Studio album by Pharoah Sanders
- Released: October 1970
- Recorded: July 1, 1970
- Studio: A & R, New York, NY
- Genre: Spiritual jazz
- Length: 39:02
- Label: Impulse!
- Producer: Ed Michel

Pharoah Sanders chronology
| Jewels of Thought (1969) | Deaf Dumb Blind (Summun Bukmun Umyun) (1970) | Thembi (1971) |

= Deaf Dumb Blind (Summun Bukmun Umyun) =

Deaf Dumb Blind (Summun Bukmun Umyun) is an album by the American jazz saxophonist Pharoah Sanders. It was recorded at A & R Studios in New York City on July 1, 1970, and released on Impulse! Records in the same year. The album's title is bilingual: "Summun Bukmun Umyun" is Arabic for "Deaf Dumb Blind".

The phrase صُمٌّ بُكْمٌ عُمْيٌ ALA is taken from verse 18 of Surat al-Baqarah in the Qur'an. According to the liner notes, the album is "predicated on spiritual truths and to the future enlightenment of El Kafirun or The Rejectors of Faith (non-believers)."

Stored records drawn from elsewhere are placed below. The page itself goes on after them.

-- ==== Sys2Proof/Machine/Operands.lean ====
section
/-! DEFINITION. What a written word does to the fields of a register: access codes (R11), reserved bits (R8) and ranges
(R25); and the numbers of the units a command may name. -/

namespace Sys2Proof.Machine

/-- Does a value lie in the range a field states (R25)? -/
def Range.holds (w v : Nat) : Range → Bool
  | .any => true
  | .nat lo hi => decide (lo ≤ v ∧ v ≤ hi)
  | .natOrZero lo hi => decide (v = 0 ∨ lo ≤ v ∧ v ≤ hi)
  | .int lo hi => decide (lo ≤ signedOf w v ∧ signedOf w v ≤ hi)

/-- One field of a written word: the register's new word, and whether the value was out of range (DEDUCED, log entry 71). -/
def writeField (v : Word) (f : FieldRow) (acc : Word × Bool) : Word × Bool :=
  let x := getBits v f.lo f.width
  let old := getBits acc.1 f.lo f.width
  match f.access with
  | .ro => acc
  | .rc => acc
  | .rw => if f.range.holds f.width x then (putBits acc.1 f.lo f.width x, acc.2) else (acc.1, true)
  | .wo => if f.range.holds f.width x then (putBits acc.1 f.lo f.width x, acc.2) else (acc.1, true)
  | .w1c => (putBits acc.1 f.lo f.width (old &&& (2 ^ f.width - 1 - x)), acc.2)
  | .w1s => (putBits acc.1 f.lo f.width (old ||| x), acc.2)

/-- All fields of a written word (R8, R11, R25): a bit that no field holds stays as it is (DEDUCED, log entry 71). -/
def writeFields (fs : List FieldRow) (old v : Word) : Word × Bool :=
  fs.foldl (fun acc f => writeField v f acc) (old, false)

/-- What a read returns: a WO field reads zero (R11). -/
def readFields (fs : List FieldRow) (w : Word) : Word :=
  fs.foldl (fun acc f => if f.access = .wo then putBits acc f.lo f.width 0 else acc) w

/-- What a read leaves in the register: an RC field is cleared (R11). -/
def clearedFields (fs : List FieldRow) (w : Word) : Word :=
  fs.foldl (fun acc f => if f.access = .rc then putBits acc f.lo f.width 0 else acc) w

/-- A written word with one field replaced by the value the register holds: what a rule that leaves a field unchanged writes. -/
def keepField (s : State) (f : FieldRef) (v : Word) : Word := putBits v f.lo f.width (s.get f)

/-- A written word with several fields kept. -/
def keepFields (s : State) (fs : List FieldRef) (v : Word) : Word := fs.foldl (fun v f => keepField s f v) v

/-- Would a written word change a field? -/
def changes (s : State) (f : FieldRef) (v : Word) : Bool := getBits v f.lo f.width != s.get f

/-- The value a written word gives a field. -/
def fieldOf (f : FieldRef) (v : Word) : Nat := getBits v f.lo f.width

end Sys2Proof.Machine
end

The performances on the album are strongly influenced by the music of Africa.

==Reception==

Regarding the title track, Thom Jurek, writing for AllMusic, stated: "Sanders brings in the whole of his obsession with rhythm and R&B. Using African percussion, bylophones, shakers, cowbells, and all manner of percussion... Here the Latin and African polyrhythms collide and place the horns, as large and varied as they are, in almost a supplementary role. The horns check counterpoint in striated harmony, calling and responding over the wash of bass and drums and drums and drums! It evolves into a percussion orgy before the scary otherworldly multiphonic solos begin... And no matter how out it gets, those rhythms keep it rooted in the soul." Jurek called "Let Us Go Into The House Of The Lord" "a stunningly beautiful and contemplative work that showcases how intrinsic melodic phrasing and drones were to Sanders at the time -- and still are today. This piece, and this album, is a joyful noise made in the direction of the divine, and we can feel it through the speakers, down in the place that scares us."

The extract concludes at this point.